What the task requires
The data below holds the lines to copy: everything from the line containing "def Obligations.ContextsDoNotBlockEachOther : Prop" to the line containing "(∀ w h l a, decode", both ends included, set down exactly.
** Opening Available data block **
-- ==== Sys2Proof/Certificates/Slice0/Obligations.lean ====
section
/-! DEFINITION. The statements, each with the rule of spec/ it speaks of. -/

open Sys2Proof Sys2Proof.Machine

/-! ### Encoding and decoding (30_encoding.md) -/

/-- For every pixel width, every well-formed instruction, with every operand at every value, is read back from its encoding
(R82, R83, R84). -/
def Obligations.DecodeOfEncode : Prop :=
  ∀ (w : PixelWidth) (i : Instr), i.WellFormed w → decode w (encode i) = .ok i

/-- A command the decoder accepts is the encoding of a well-formed instruction: no legal command has two readings and no
bit of one is dropped (R82, R85). -/
def Obligations.EncodeOfDecode : Prop :=
  ∀ (w : PixelWidth) (c : Command) (i : Instr), decode w c = .ok i → i.WellFormed w ∧ encode i = c

/-- The decoder accepts a command under a mnemonic exactly when the row of that mnemonic in spec/opcode_table.json admits
it, for READ_REG with a register number of at most 9, for a color command with `W1[31:PIXW] = 0` (R84, R85). -/
def Obligations.DecodeMatchesOpcodeTable : Prop :=
  ∀ (w : PixelWidth) (c : Command) (name : String),
    (∃ i, decode w c = .ok i ∧ i.mnemonic = name) ↔
      ∃ r ∈ opcodeTable, r.mnemonic = name ∧ r.admits c = true ∧ (name = "READ_REG" → c.sub.toNat ≤ 9) ∧
        (name = "SET_FG_COLOR" ∨ name = "SET_BG_COLOR" → c.w1.toNat < 2 ^ w.bits)

/-- No command belongs to two rows of the opcode table (R84). -/
def Obligations.OpcodeTableRowsAreDisjoint : Prop :=
  ∀ (c : Command) (r₁ r₂ : Row), r₁ ∈ opcodeTable → r₂ ∈ opcodeTable → r₁.admits c = true → r₂.admits c = true → r₁ = r₂

/-- Eight command words written out in the spec's worked examples (95_test_vectors.md; READ_REG in 46_status.md R170) decode
to the commands they stand for (R84): seven whatever the pixel width, and SET_FG_COLOR 0xFFFFFF where PIXW is 32. Where PIXW
is 16 or 8 that last word has reserved bits set, so it is illegal (R82, R85); the name the decoder gives the cause is the
model's choice, log entry 21. -/
def Obligations.WorkedExampleWordsDecode : Prop :=
  (∀ w : PixelWidth,
    decode w 0x0100000001E002800000000000000000 = .ok (.init 640 480 0) ∧
      decode w 0x01010000000200200000000520002000 = .ok (.initBg 32 2 5 0x20002000) ∧
      decode w 0x10000000000000040000000A20020000 = .ok (.rasterize 4 10 0x20020000) ∧
      decode w 0x40030000000000000000000000000000 = .ok (.planeIsBitAddressable .back) ∧
      decode w 0x51000000000000800000000000000000 = .ok (.setBgColor 0x80) ∧
      decode w 0x52010000000000000000000020030000 = .ok (.setBackground 0x20030000) ∧
      decode w 0x60060000000000000000000000000000 = .ok (.readReg 6)) ∧
    decode .w32 0x5000000000FFFFFF0000000000000000 = .ok (.setFgColor 0xFFFFFF) ∧
    decode .w16 0x5000000000FFFFFF0000000000000000 = .error .reservedOperandBits ∧
    decode .w8 0x5000000000FFFFFF0000000000000000 = .error .reservedOperandBits

/-- A response on the wires: the status code in the highest byte, then R0 to R3 (R86); the three codes (R87). -/
def Obligations.ResponseWires : Prop :=
  (∀ r : Response, r.bits.toNat = r.st.code.toNat * 2 ^ 128 + r.r0.toNat * 2 ^ 96 + r.r1.toNat * 2 ^ 64 +
      r.r2.toNat * 2 ^ 32 + r.r3.toNat) ∧
    Status.ok.code = 0x00 ∧ Status.errIllegal.code = 0x01 ∧ Status.errState.code = 0x02 ∧
    ∀ st : Status, st.code.toNat < 3

/-! ### The step -/

/-- A step at which a free requester presents a legal command runs that command's instruction; its response goes to the
port it came from, and a requester that gets none waits (R80, R86; 00_scope.md R10; log entries 2 and 3). -/
def Obligations.StepRunsTheDecodedCommand : Prop :=
  ∀ (s : State) (p : Port) (cmd : Command) (rest : List Event) (i : Instr),
    s.pending = .command p cmd :: rest → s.resetAsserted = false → s.portStuck p = false →
    decode s.platform.pixelWidth cmd = .ok i →
      step s =
        match exec i { s with pending := rest } with
        | .next t =>
          match t.response with
          | some r => .next (t.setPort p { t.port p with lastResponse := some r })
          | none => .next (t.setPort p { t.port p with waiting := some cmd })
        | .fault f => .fault f
        | .refused r => .refused r

/-- The two ports decode identically and every command is accepted on either: what a command does to all but the ports
does not depend on the port that presents it (R80; 60_exceptions.md R212). -/
def Obligations.PortDoesNotMatter : Prop :=
  ∀ (s t : State) (p q : Port) (cmd : Command) (rest : List Event),
    s.portStuck .T = false → s.portStuck .D = false →
    step { s with pending := .command p cmd :: rest } = .next t →
      ∃ u, step { s with pending := .command q cmd :: rest } = .next u ∧
        { u with portT := s.portT, portD := s.portD } = { t with portT := s.portT, portD := s.portD }

/-- Neither context blocks the other through DBRC but by halting it: a step that takes a command does the same whatever the
other port holds, and in UNCONFIGURED every command but INIT and INIT.BG gets its response, also while the other context
waits for an INIT that never completes (60_exceptions.md R215; 93_implementation_defined.md I11). -/
def Obligations.ContextsDoNotBlockEachOther : Prop :=
  ∀ (s : State) (p : Port) (cmd : Command) (rest : List Event), s.pending = .command p cmd :: rest →
    (∀ v : PortState, step (s.setPort p.other v) =
      match step s with
      | .next t => .next (t.setPort p.other v)
      | .fault f => .fault f
      | .refused r => .refused r) ∧
    (s.mode = .unconfigured → s.resetAsserted = false → s.portStuck p = false →
      (∀ w h l, decode s.platform.pixelWidth cmd ≠ .ok (.init w h l)) →
      (∀ w h l a, decode s.platform.pixelWidth cmd ≠ .ok (.initBg w h l a)) →
        ∃ t r, step s = .next t ∧ t.response = some r ∧ t.port p = ⟨none, some r⟩ ∧ t.port p.other = s.port p.other)

/-- An illegal command is rejected with ERR_ILLEGAL and results 0, and nothing changes but the response, unless the block
is halted (60_exceptions.md R203, R208). -/
def Obligations.IllegalCommandIsRejected : Prop :=
  ∀ (s : State) (p : Port) (cmd : Command) (rest : List Event) (e : Illegal),
    s.pending = .command p cmd :: rest → s.resetAsserted = false → s.portStuck p = false →
    s.mode ≠ .halted → decode s.platform.pixelWidth cmd = .error e →
      Status.errIllegal.code = 0x01 ∧
        step s = .next
          (State.setPort { s with pending := rest, response := some ⟨.errIllegal, 0, 0, 0, 0⟩ } p
            { s.port p with lastResponse := some ⟨.errIllegal, 0, 0, 0, 0⟩ })

/-- A legal command that the mode does not admit is rejected with ERR_STATE and results 0, with no other effect
(60_exceptions.md R204). -/
def Obligations.WrongModeIsRejected : Prop :=
  Status.errState.code = 0x02 ∧ ∀ s : State,
    (s.mode = .unconfigured → ∀ i : Instr, i.WellFormed s.platform.pixelWidth →
      (∀ w h t, i ≠ .init w h t) → (∀ w h t a, i ≠ .initBg w h t a) → (∀ r, i ≠ .readReg r) →
        exec i s = .next { s with response := some ⟨.errState, 0, 0, 0, 0⟩ }) ∧
      (s.mode = .ready → ∀ w h t a,
        exec (.init w h t) s = .next { s with response := some ⟨.errState, 0, 0, 0, 0⟩ } ∧
          exec (.initBg w h t a) s = .next { s with response := some ⟨.errState, 0, 0, 0, 0⟩ })

/-- In HALTED no instruction has an effect or a response (60_exceptions.md R208 (1)). -/
def Obligations.HaltedInstructionsDoNothing : Prop :=
  ∀ (i : Instr) (s : State), s.mode = .halted → exec i s = .next { s with response := none }

/-- A halted block answers no command, legal or not, on either port: the step leaves its variables, memory and the
allocator as they are, and the requester is stuck without a response (30_encoding.md R89 (1); 60_exceptions.md R202; how a
requester is stuck is the model's choice, log entry 3). -/
def Obligations.HaltedBlockNeverAnswers : Prop :=
  ∀ (s : State) (p : Port) (cmd : Command) (rest : List Event),
    s.pending = .command p cmd :: rest → s.resetAsserted = false → s.mode = .halted →
      ∃ t, step s = .next t ∧ t.portStuck p = true ∧ (t.port p).lastResponse = (s.port p).lastResponse ∧
        { t with response := s.response, portT := s.portT, portD := s.portD, pending := s.pending } = s

/-- A stuck requester's agent takes no further step (00_scope.md R10: the issuing agent is stuck; the model's reading,
log entry 3). -/
def Obligations.StuckAgentActsNoMore : Prop :=
  ∀ (s : State) (rest : List Event) (a n v : Nat) (cmd : Command),
    (s.portStuck .T = true →
      step { s with pending := .command .T cmd :: rest } = .next { s with pending := rest } ∧
        step { s with pending := .write .consumer a n v :: rest } = .next { s with pending := rest } ∧
        step { s with pending := .read .consumer a n :: rest } = .next { s with pending := rest }) ∧
      (s.portStuck .D = true →
        step { s with pending := .command .D cmd :: rest } = .next { s with pending := rest } ∧
          step { s with pending := .write .producer a n v :: rest } = .next { s with pending := rest } ∧
          step { s with pending := .read .producer a n :: rest } = .next { s with pending := rest })

/-- A memory access by an agent outside DBRC is one step: a write changes the addressed bytes, a read returns them and
changes nothing else (20_memory.md R62 (b), R58); outside the address space it is the fault of log entry 18. -/
def Obligations.OutsideAgentsAccessMemory : Prop :=
  ∀ (s : State) (agent : Agent) (a n v : Nat) (rest : List Event), s.agentStuck agent = false →
    (a + n ≤ 2 ^ 32 →
      (∃ t, step { s with pending := .write agent a n v :: rest } = .next t ∧
        { t with mem := s.mem } = { s with pending := rest } ∧
        t.mem.readNat a n = v % 256 ^ n ∧ ∀ b, (b < a ∨ a + n ≤ b) → t.mem.read b = s.mem.read b) ∧
      step { s with pending := .read agent a n :: rest } =
        .next { s with pending := rest, lastRead := some (s.mem.readNat a n) }) ∧
    (2 ^ 32 < a + n →
      step { s with pending := .write agent a n v :: rest } = .fault (.outsideAddressSpace agent) ∧
        step { s with pending := .read agent a n :: rest } = .fault (.outsideAddressSpace agent))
** Closing Available data block **
Result of the exercise
def Obligations.ContextsDoNotBlockEachOther : Prop :=
  ∀ (s : State) (p : Port) (cmd : Command) (rest : List Event), s.pending = .command p cmd :: rest →
    (∀ v : PortState, step (s.setPort p.other v) =
      match step s with
      | .next t => .next (t.setPort p.other v)
      | .fault f => .fault f
      | .refused r => .refused r) ∧
    (s.mode = .unconfigured → s.resetAsserted = false → s.portStuck p = false →
      (∀ w h l, decode s.platform.pixelWidth cmd ≠ .ok (.init w h l)) →
      (∀ w h l a, decode s.platform.pixelWidth cmd ≠ .ok (.initBg w h l a)) →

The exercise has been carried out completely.